A debate over ‘Is Rewards good enough Recognition’
There is of course a growing debate over, ‘Is Rewards good enough Recognition’ of what an employee has contributed, especially when it may not be in the fulfilment of her/his identified performance objectives. If recognition is making a person feel valued by the organization, what are other means to make an employee feel recognized, if reward has its limits?
Some organizations have provided the orientation of non-Monetary acknowledgement as part of their recognition scheme, while retaining monetary rewards linked to performance on achievement of certain objectives. While Recognition by its very nature must be and in fact has been open acknowledgement of achievement, Rewards, by its nature remain confidential. The issue remains wide open; whether rewards really make an employee feel Recognized in the absence of open acknowledgement?
This is not all: be it rewards, or recognition both have been organization specific in the sense that the person is felicitated within the organization for the work done in the organization, barring achievement in the Social, Literary or Sports arena. Increasingly, for the Millennial world including their work life resides outside the four walls of the organization. With job hopping they connect to their work fraternity outside the organization, not necessarily at the expense of the organization. This raises the question on what they will value more, being recognized by members of the organization, who are part of their transient world or the social media or such other social fora of the larger world to which they belong.

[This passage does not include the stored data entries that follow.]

-- ==== Sys2Proof/Machine/CmdShep.lean ====
section
/-! DEFINITION. Frames of the paddock links, the state copy and the referee: the meanings of their events. -/

namespace Sys2Proof.Machine

/-- LOOP_OUTPUT_FRAME_RECEIVE (R291): A paddock receives a downstream loop output frame and keeps the first copy of its tick. -/
def execLoopOutputFrameReceive (x : Shep) (p : Nat) (noise : Noise) (s : State) : Host.Outcome State Fault Refusal := s.ran (doLoopFrame x p noise s)

/-- COPY_RECORD_SEND (R301): in the last 0.5 us of the tick the active sends the control section, digests and differing blocks. -/
def execCopyRecordSend (s : State) : Host.Outcome State Fault Refusal := s.ran (doCopySend s)

/-- COPY_RECORD_RECEIVE (R302): the standby receives a copy record into its free buffer and checks its seal. -/
def execCopyRecordReceive (ok : Bool) (s : State) : Host.Outcome State Fault Refusal := s.ran (doCopyReceive ok s)

/-- COPY_MISS_LIMIT (R304): COPY_MISS consecutive unsealed records make the standby DETACHED and raise CROOK_FAIL. -/
def execCopyMissLimit (s : State) : Host.Outcome State Fault Refusal := s.ran (doCopyMissLimit s)

/-- DIVERGENCE_LIMIT (R299): DIV_LIMIT consecutive divergent ticks make the referee fence the standby. -/
def execDivergenceLimit (s : State) : Host.Outcome State Fault Refusal := s.ran (doDivergenceLimit s)

/-- SHEPHERD_LOST (R307): A heartbeat count reaching HB_MISS makes the shepherd lost; the standby's claim is granted or the standby is fenced. -/
def execShepherdLost (x : Shep) (s : State) : Host.Outcome State Fault Refusal := s.ran (doShepherdLost x s)

/-- HANDOVER_GRANT (R312): 1 us after the HANDOVER boundary the referee grants the standby's claim and the roles swap. -/
def execHandoverGrant (s : State) : Host.Outcome State Fault Refusal := s.ran (doHandoverGrant s)

/-- RESYNC_BANK_DONE (R315): every bank page is copied and unchanged, and the resynchronisation enters LIBRARY. -/
def execResyncBankDone (s : State) : Host.Outcome State Fault Refusal := s.ran (doResyncBank s)

/-- RESYNC_LIBRARY_DONE (R315): every library and survey record is copied, and the resynchronisation enters STATE. -/
def execResyncLibraryDone (s : State) : Host.Outcome State Fault Refusal := s.ran (doResyncLibrary s)

/-- RESYNC_STATE_DONE (R316): after 16 agreeing ticks the shepherd becomes STANDBY at the next boundary. -/
def execResyncStateDone (s : State) : Host.Outcome State Fault Refusal := s.ran (doResyncState s)

/-- RESYNC_TIMEOUT (R317): A resynchronisation not ended within 4 s, or whose peer is lost, stops and the shepherd is DETACHED. -/
def execResyncTimeout (s : State) : Host.Outcome State Fault Refusal := s.ran (doResyncTimeout s)

/-- STAGE_FRAME (R210): A paddock receives a staging frame and writes the codes of its tagged channels into its shadow. -/
def execStageFrame (x : Shep) (p : Nat) (noise : Noise) (s : State) : Host.Outcome State Fault Refusal := s.ran (doCtlFrame .stage x p noise s)

/-- COMMIT_FRAME (R228): A paddock receives a commit frame and arms the commit of the named staging at its fire edge. -/
def execCommitFrame (x : Shep) (p : Nat) (noise : Noise) (s : State) : Host.Outcome State Fault Refusal := s.ran (doCtlFrame .commit x p noise s)

/-- RETIME_FRAME (R228): A paddock receives a retime frame and moves the armed commit. -/
def execRetimeFrame (x : Shep) (p : Nat) (noise : Noise) (s : State) : Host.Outcome State Fault Refusal := s.ran (doCtlFrame .retime x p noise s)

/-- CANCEL_FRAME (R228): A paddock receives a cancel frame and removes the armed commit. -/
def execCancelFrame (x : Shep) (p : Nat) (noise : Noise) (s : State) : Host.Outcome State Fault Refusal := s.ran (doCtlFrame .cancel x p noise s)

/-- CONTROL_FRAME_GAP (R291): A CTL_SEQ gap unfilled within 200 ns is counted, skipped and the held frames applied. -/
def execControlFrameGap (p : Nat) (s : State) : Host.Outcome State Fault Refusal := s.ran (doCtlGap p s)

end Sys2Proof.Machine
end

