-- ==== Sys2Proof/Machine/CmdNet.lean ====
section
/-! DEFINITION. Ethernet, PTP and device time: the meanings of their events. -/

namespace Sys2Proof.Machine

/-- ETH_FRAME_RECEIVE (R361): A received Ethernet frame is policed, deduplicated, forwarded or delivered by its pair's traffic rules. -/
def execEthFrameReceive (port : Nat) (f : EthFrame) (fcs : Bool) (s : State) : Host.Outcome State Fault Refusal := s.ran ((if port < 4 then doFrameReceive port f fcs s else s))

/-- CONTROL_FRAME_RECEIVE (R384): A COMMAND control frame is checked for format, authentication and replay and queued on NET. -/
def execControlFrameReceive (s : State) : Host.Outcome State Fault Refusal := s.ran (doControlFrame s)

/-- ETH_FRAME_OFFER (R296): A shepherd offers a frame to the MAC hub, which transmits the first offer of each number. -/
def execEthFrameOffer (x : Shep) (differs : Bool) (s : State) : Host.Outcome State Fault Refusal := s.ran (doOffer x differs s)

/-- TRANSMIT_SELECTION (R399): when the transmitter is free the eligible head frame of the highest queue is sent. -/
def execTransmitSelection (port : Nat) (late : Bool) (s : State) : Host.Outcome State Fault Refusal := s.ran ((if port < 4 then doTransmit port late s else s))

/-- GATE_ENTRY_START (R403): A gate list entry comes into force at its start on the grid. -/
def execGateEntryStart (port : Nat) (s : State) : Host.Outcome State Fault Refusal := s.ran (doGateEntry port s)

/-- GATE_LIST_TAKEOVER (R404): A pending gate list takes over at its boundary and entry 0 comes into force. -/
def execGateListTakeover (port : Nat) (s : State) : Host.Outcome State Fault Refusal := s.ran (doGateTakeover port s)

/-- SUPERVISION_FRAME (R362): every SUP_INT seconds a PRP or HSR supervision frame is sent. -/
def execSupervisionFrame (pair : Nat) (s : State) : Host.Outcome State Fault Refusal := s.ran (doSupervision pair s)

/-- TABLE_ENTRY_FORGET (R362): A duplicate or node table entry expires after its forget time. -/
def execTableEntryForget (pair : Nat) (s : State) : Host.Outcome State Fault Refusal := s.ran (doForget pair s)

/-- TELEMETRY_FRAME_SEND (R388): A TELEMETRY frame is sent on pair 1 with 16 records or 100 us after its first. -/
def execTelemetryFrameSend (s : State) : Host.Outcome State Fault Refusal := s.ran (doTelemetryFrame s)

/-- PTP_MESSAGE_RECEIVE (R372): the PTP instance receives a message and forms samples from its timestamps. -/
def execPtpMessageReceive (port : Nat) (m : PtpMsg) (s : State) : Host.Outcome State Fault Refusal := s.ran ((if port < 2 then doPtpMessage port m s else s))

/-- PTP_PORT_MOVE (R373): link failure or announce receipt timeout moves the AUTO PTP port to the other port. -/
def execPtpPortMove (s : State) : Host.Outcome State Fault Refusal := s.ran (doPtpPortMove s)

/-- SERVO_SAMPLE (R378): A write of TIM_SAMPLE_OFS presents a sample that steers, steps or holds the servo. -/
def execServoSample (x : Shep) (pd : Nat) (ofs : Int) (s : State) : Host.Outcome State Fault Refusal := s.ran (s.sampleRow x pd ofs)

/-- ASYM_HOLD_END (R380): ASYM_TIME ends and the next sample is handled as the first after ACQUIRE. -/
def execAsymHoldEnd (x : Shep) (s : State) : Host.Outcome State Fault Refusal := s.ran (doAsymHoldEnd x s)

/-- HOLDOVER (R377): no sample for HOLD_TIMEOUT enters HOLDOVER on the held increment. -/
def execHoldover (x : Shep) (s : State) : Host.Outcome State Fault Refusal := s.ran (doHoldover x s)

/-- TIME_WRAP (R368): TIM_NOW wraps, TIM_WRAPS increments and a WRAP event is written. -/
def execTimeWrap (s : State) : Host.Outcome State Fault Refusal := s.ran (doTimeWrap s)

/-- PPS_OUT_PULSE (R370): TB0 reaches TIM_PPS_NEXT, PPS_OUT rises for WIDTH and NEXT advances one second. -/
def execPpsOutPulse (s : State) : Host.Outcome State Fault Refusal := s.ran (doPpsOut s)

/-- PTP_MESSAGE_TIMER (R372): A configured PTP message interval expires and the instance sends Sync, Announce, Delay_Req or Pdelay_Req. -/
def execPtpMessageTimer (kind : Nat) (s : State) : Host.Outcome State Fault Refusal := s.ran (doPtpTimer kind s)

/-- PORT_MEASURE_DONE (R389): an internal port loopback measurement ends and returns its round trip, and the port carries frames again. -/
def execPortMeasureDone (rtt : Nat) (s : State) : Host.Outcome State Fault Refusal := s.ran (doPortMeasureDone rtt s)

end Sys2Proof.Machine
end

How many organizations have thought of reaching out to their world, outside their organization, to recognize employee’s contribution and what mechanism exists, if any, to tap this amorphous world to which the organization does not necessarily belong, but the employee whom they wish to recognize, belongs?
The Covid and its impact on work organization has queered the picture of Rewards further by the ‘Agile Organizations’ reorienting their evaluation to short-term objectives with a focus on continuous feedback and developmental agenda, undermining Rewards.
So, friends we have a lot of unfinished tasks in HR to grapple with in the space of rewards and recognition. While there are no easy answers, so are the options. The purpose of this article is not to hold a solution, but to raise those issues with the belief that the ingenuine brains in HR and business leaders will explore, reinvent, and evolve mechanisms to suit the changing needs, if not challenges!!!